===== Data for this task

/-! ### The network (chapter 20) -/

/-- NET_SEND passes the window fence, and its message leaves with the bytes that it reads (R455); NET_RECV posts its buffer; NET_BARRIER
sends its tokens, takes those that are held for it, and stands until all have come (R456); an LC
queue's NET command in CHECK comes before a BE queue's (Table 17-5). What the peer answers (R451, R455): an
acknowledgement completes the oldest message of its queue pair; a NAK, and a timeout after the last retry, put the pair into ERROR; a
timeout before it counts a retransmission. When a message's bytes are counted is the model's reading (DEDUCED, log entry 63). -/
def Obligations.NetCommandsRun : Prop :=
  (∀ (s : State) (q : Nat) (Q : Queue) (c : Cmd),
      let x := running s q c
      let p := Q.cfg.part
      let b := c.body
      (lcNetFirst s q = false → starts s q 0x400 checksNetSend Q c →
        exec (.netSend q) s = .next (gated x q p [(fld b 0 48, nsLen b)] fun st => computeNetSend st q))
      ∧ (∀ d bs, Q = queueOf s q → Q.cmd = some d → loadBytes s p (fld d.body 0 48) (nsLen d.body) = .ok bs →
        computeNetSend s q
          = sendOn s q (nsQp d.body) (if nsOp d.body = 0 then none else some (nsRemote d.body)) (sendMessage d.body bs) bs)
      ∧ (lcNetFirst s q = false → starts s q 0x401 checksNetRecv Q c → exec (.netRecv q) s
        = .next (setQp (setCmd x q fun y => { y with outs := [(fld b 0 48, nrLen b)] })
          (nsQp b) fun y => { y with recvs := y.recvs ++ [q] }))
      ∧ (∀ qps, lcNetFirst s q = false → starts s q 0x402 checksNetBarrier Q c → readQps x p b = .ok (some qps) →
        let new : Barrier := { q := q, ident := nbIdent b, epoch := nbEpoch b, qps := qps, sent := s.now, arrived := [], last := s.now, paced := false }
        let mine := (((partOf x p).barrierTokens.filter (tokenFits new)).map (·.qp)).eraseDups
        let got : Barrier := { new with arrived := mine.map fun n => qps.idxOf n, paced := mine.length == qps.length }
        exec (.netBarrier q) s = .next (finishBarrier (setPart (sendTokens x (nbIdent b) (nbEpoch b) qps) p fun P => { P with
          barriers := P.barriers ++ [got], barrierTokens := P.barrierTokens.filter fun t => !tokenFits new t }) p got)))
  ∧ (∀ (s : State) (n : Nat) (x : Qp), qpOf s n = some x → x.st = .ready →
      (∀ q rest c, x.sends = q :: rest → (queueOf s q).cmd = some c → c.ending = none → hOpcode c.hdr ≠ 0x403 →
        q < s.queues.length →
        ∃ t, exec (.ackReceived n) s = .next t ∧ qpOf t n = some { x with sends := rest, tries := 0 }
          ∧ (queueOf t q).result = some ⟨.completed, 0, 0, 1⟩ ∧ (∀ r, r ≠ q → queueOf t r = queueOf s r)
          ∧ (∀ k, k ≠ n → qpOf t k = qpOf s k) ∧ t.mem = s.mem ∧ t.streams = s.streams)
      ∧ exec (.nakReceived n) s = .next (qpError s n .memRemoteRefused)
      ∧ (∀ st, ∃ y, qpOf (qpError s n st) n = some y ∧ y.st = .error ∧ y.cause = st ∧ y.sends = [] ∧ y.recvs = [] ∧ y.ctx = x.ctx)
      ∧ (x.sends ≠ [] → x.tries < ctxRetry x.ctx → exec (.ackTimeout n) s = .next
          (setLink (setQp s n fun y => { y with tries := y.tries + 1 }) (qpLink x) fun l => { l with retransmits := satAdd 32 l.retransmits 1 }))
      ∧ (x.sends ≠ [] → ctxRetry x.ctx ≤ x.tries → exec (.ackTimeout n) s = .next (qpError s n .memFarTimeout)))

/-- Requests from the peer (R452, R455, R456): within the window and under the key a write is placed and acknowledged and a read
answered, and outside it the pair enters ERROR after a NAK; a message consumes a posted receive, and without one gets RNR NAK; a
token that no barrier waits for is held; a SEND with an immediate that is no token is dropped (R449). -/
def Obligations.InboundArrives : Prop :=
  ∀ (s : State) (n : Nat) (x : Qp), qpOf s n = some x → x.st = .ready → (linkOf s (qpLink x)).up = true →
    (linkMacsec s (qpLink x) = false ∨ (linkOf s (qpLink x)).sa.isSome = true) →
    let refused := qpError (sendWire s (.nak n)) n .memRemoteRefused
    (∀ key addr bs,
      (∀ t, windowGrants x key addr bs.length true = true → inboundStore (received s n x bs.length) x.part addr bs = .ok t →
        exec (.rdmaWriteInbound n key addr bs) s = .next (sendWire t (.ack n)))
      ∧ (windowGrants x key addr bs.length true = false → exec (.rdmaWriteInbound n key addr bs) s = .next refused)
      ∧ (windowGrants x key addr bs.length true = true → mappedWrite (received s n x bs.length) x.part addr bs.length = false →
        exec (.rdmaWriteInbound n key addr bs) s
          = .next (qpError (sendWire (received s n x bs.length) (.nak n)) n .memRemoteRefused)))
    ∧ (∀ key addr len,
      (∀ bs, windowGrants x key addr len false = true → inboundLoad s x.part addr len = .ok bs → exec (.rdmaReadInbound n key addr len) s
        = .next (setLink (sendWire (useReads s x.part [(addr, len)]) (.readReply n bs)) (qpLink x) fun l => { l with txBytes := satAdd 48 l.txBytes len }))
      ∧ (windowGrants x key addr len false = false → exec (.rdmaReadInbound n key addr len) s = .next refused))
    ∧ (∀ bs, postedRecvs s x = [] → exec (.sendInbound n bs) s = .next (sendWire s (.rnrNak n)))
    ∧ (∀ bs q rest c t, postedRecvs s x = q :: rest → (queueOf s q).cmd = some c → bs.length ≤ nrLen c.body →
      inboundStore (received s n x bs.length) x.part (fld c.body 0 48) bs = .ok t →
      exec (.sendInbound n bs) s = .next (consumeRecv (sendWire t (.ack n)) n bs.length 0))
    ∧ (∀ bs q rest c, postedRecvs s x = q :: rest → (queueOf s q).cmd = some c → nrLen c.body < bs.length →
      exec (.sendInbound n bs) s = .next refused)
    ∧ (∀ key addr imm bs t, windowGrants x key addr bs.length true = true → postedRecvs s x ≠ [] →
      inboundStore (received s n x bs.length) x.part addr bs = .ok t →
      exec (.writeImmInbound n key addr imm bs) s = .next (consumeRecv (sendWire t (.ack n)) n bs.length imm))
    ∧ (∀ imm epoch, imm / 2 ^ 16 ≠ 0xB000 → exec (.barrierTokenInbound n imm epoch) s = .next (dropPacket s (qpLink x)))
    ∧ (∀ imm epoch, imm / 2 ^ 16 = 0xB000 →
      let ident := imm - 0xB0000000
      let P := partOf s x.part
      let y := sendWire (received s n x 8) (.ack n)
      (∀ b, P.barriers.find? (fun b => (queueOf s b.q).result.isNone && tokenFits b ⟨n, ident, epoch⟩ && !b.arrived.contains (b.qps.idxOf n)) = some b →
        exec (.barrierTokenInbound n imm epoch) s = .next (finishBarrier (setPart y x.part fun X => { X with
          barriers := X.barriers.map fun z => if z.q == b.q then tokenTo s.now n b else z }) x.part (tokenTo s.now n b)))
      ∧ (P.barriers = [] → (∀ e, lookupKey ident P.barrierEpochs = some e → e ≤ epoch) → P.barrierTokens.length < 4096 →
        exec (.barrierTokenInbound n imm epoch) s = .next (setPart y x.part fun X => { X with
          barrierTokens := X.barrierTokens ++ [⟨n, ident, epoch⟩] })))

/-- Links and ports (R447, R449, R451, R453, R454): a link of its port's mode comes up without a secure association; one that goes down puts
its READY queue pairs into ERROR with FAULT_LINK; drops, congestion notifications and failed frames are counted; PFC pauses a port that has
it set; MKA installs an association; sixteen Sync messages within 250 ns synchronise a port. How far PFC reaches is the model's reading
(DEDUCED, log entry 151). -/
def Obligations.LinksChange : Prop :=
  ∀ (s : State) (n : Nat),
    (linkInMode s n = true → (linkOf s n).up = false → s.net.links.length = 8 →
      ∃ t, exec (.ethLinkUp n) s = .next t ∧ (linkOf t n).up = true ∧ (linkOf t n).sa = none ∧ (∀ k, k ≠ n → linkOf t k = linkOf s k)
        ∧ t.net.qps = s.net.qps ∧ t.queues = s.queues ∧ t.mem = s.mem)
    ∧ ((linkOf s n).up = true →
      ((s.net.qps.map (·.1)).Nodup → ∃ t, exec (.ethLinkDown n) s = .next t ∧ (n < s.net.links.length → (linkOf t n).up = false)
        ∧ (∀ k, k ≠ n → linkOf t k = linkOf s k)
        ∧ (∀ i x, qpOf s i = some x → qpLink x = n → x.st = .ready → ∃ y, qpOf t i = some y ∧ y.st = .error ∧ y.cause = .faultLink)
        ∧ (∀ i x, qpOf s i = some x → qpLink x ≠ n → qpOf t i = some x))
      ∧ exec (.unsupportedPacketDrop n) s = .next (setLink s n fun l => { l with rxDrop := satAdd 32 l.rxDrop 1 })
      ∧ exec (.congestionNotification n) s = .next (setLink s n fun l => { l with cnpRx := satAdd 32 l.cnpRx 1 })
      ∧ (linkMacsec s n = true → s.flt.inj = [] →
        exec (.macsecVerifyFail n) s = .next (setLink s n fun l => { l with macsecDrop := satAdd 32 l.macsecDrop 1 }))
      ∧ (∀ sak, linkMacsec s n = true → (linkOf s n).cak.isSome = true →
        exec (.mkaFrame n true sak) s = .next (setLink s n fun l => { l with sa := some sak })))
    ∧ (∀ pause, (bitOf (portOf s n).cfg 20 = true → exec (.priorityFlowControl n pause) s = .next (setPort s n fun P => { P with paused := pause }))
      ∧ (bitOf (portOf s n).cfg 20 = false → exec (.priorityFlowControl n pause) s = .next s))
    ∧ (∀ offset, (linkOf s (2 * n)).up = true → n < s.net.ports.length →
      ∃ t, exec (.ptpSyncMessage n offset) s = .next t ∧ (portOf t n).offset = offset
        ∧ (offset.natAbs ≤ 250 → (portOf t n).good = (portOf s n).good + 1)
        ∧ (250 < offset.natAbs → (portOf t n).good = 0)
        ∧ (1000 < offset.natAbs → (portOf t n).sync = false)
        ∧ (offset.natAbs ≤ 250 → 15 ≤ (portOf s n).good → (portOf t n).sync = true)
        ∧ (250 < offset.natAbs → offset.natAbs ≤ 1000 → (portOf t n).sync = (portOf s n).sync)
        ∧ (∀ k, k ≠ n → portOf t k = portOf s k) ∧ t.net.links = s.net.links ∧ t.net.qps = s.net.qps ∧ t.queues = s.queues ∧ t.mem = s.mem)
    ∧ exec (.announceTimeout n) s = .next (setPort s n fun P => { P with sync := false, good := 0 })

/-! ### Power and temperature (chapter 21) -/

/-- An estimation interval averages its estimate and counts its energy, moves ACLK by no more than one step of 25 MHz, and puts an accepted
PWR_CONFIG into effect (R460, R462 to R464); a window of the slew limiter admits and releases at most 30 A (R467, R468). The mean of a
window that is not full is the model's reading (DEDUCED, log entry 87). -/
def Obligations.PowerIntervals : Prop :=
  ∀ s : State, powered s = true →
    (∀ est, ∃ t, exec (.estimationInterval est) s = .next t ∧ t.pwr.est = est ∧ t.pwr.history = (est :: s.pwr.history).take 50000
      ∧ t.pwr.mean1 = meanOf t.pwr.history 500 ∧ t.pwr.mean100 = meanOf t.pwr.history 50000
      ∧ t.pwr.counts.energy = s.pwr.counts.energy + est ∧ t.pwr.next = none ∧ t.pwr.cfg = s.pwr.next.getD s.pwr.cfg
      ∧ (s.pwr.next = none → t.pwr.aclk = s.pwr.aclk ∨ t.pwr.aclk = s.pwr.aclk + 25 ∨ t.pwr.aclk = s.pwr.aclk - 25)
      ∧ t.queues = s.queues ∧ t.mem = s.mem ∧ t.streams = s.streams ∧ t.net = s.net)
    ∧ (∃ t, exec .slewWindow s = .next t ∧ t.pwr.admitted ≤ 30000 ∧ t.pwr.released ≤ 30000 ∧ t.pwr.cfg = s.pwr.cfg ∧ t.streams = s.streams
      ∧ t.mem = s.mem ∧ t.net = s.net)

==========

Look above for the line with "puts an accepted", then copy it and each later line exactly, stopping at the last line of the records.

### [Solution for this problem]
/-- An estimation interval averages its estimate and counts its energy, moves ACLK by no more than one step of 25 MHz, and puts an accepted
PWR_CONFIG into effect (R460, R462 to R464); a window of the slew limiter admits and releases at most 30 A (R467, R468). The mean of a
window that is not full is the model's reading (DEDUCED, log entry 87). -/
def Obligations.PowerIntervals : Prop :=
  ∀ s : State, powered s = true →
    (∀ est, ∃ t, exec (.estimationInterval est) s = .next t ∧ t.pwr.est = est ∧ t.pwr.history = (est :: s.pwr.history).take 50000
      ∧ t.pwr.mean1 = meanOf t.pwr.history 500 ∧ t.pwr.mean100 = meanOf t.pwr.history 50000
      ∧ t.pwr.counts.energy = s.pwr.counts.energy + est ∧ t.pwr.next = none ∧ t.pwr.cfg = s.pwr.next.getD s.pwr.cfg
      ∧ (s.pwr.next = none → t.pwr.aclk = s.pwr.aclk ∨ t.pwr.aclk = s.pwr.aclk + 25 ∨ t.pwr.aclk = s.pwr.aclk - 25)
      ∧ t.queues = s.queues ∧ t.mem = s.mem ∧ t.streams = s.streams ∧ t.net = s.net)
    ∧ (∃ t, exec .slewWindow s = .next t ∧ t.pwr.admitted ≤ 30000 ∧ t.pwr.released ≤ 30000 ∧ t.pwr.cfg = s.pwr.cfg ∧ t.streams = s.streams
      ∧ t.mem = s.mem ∧ t.net = s.net)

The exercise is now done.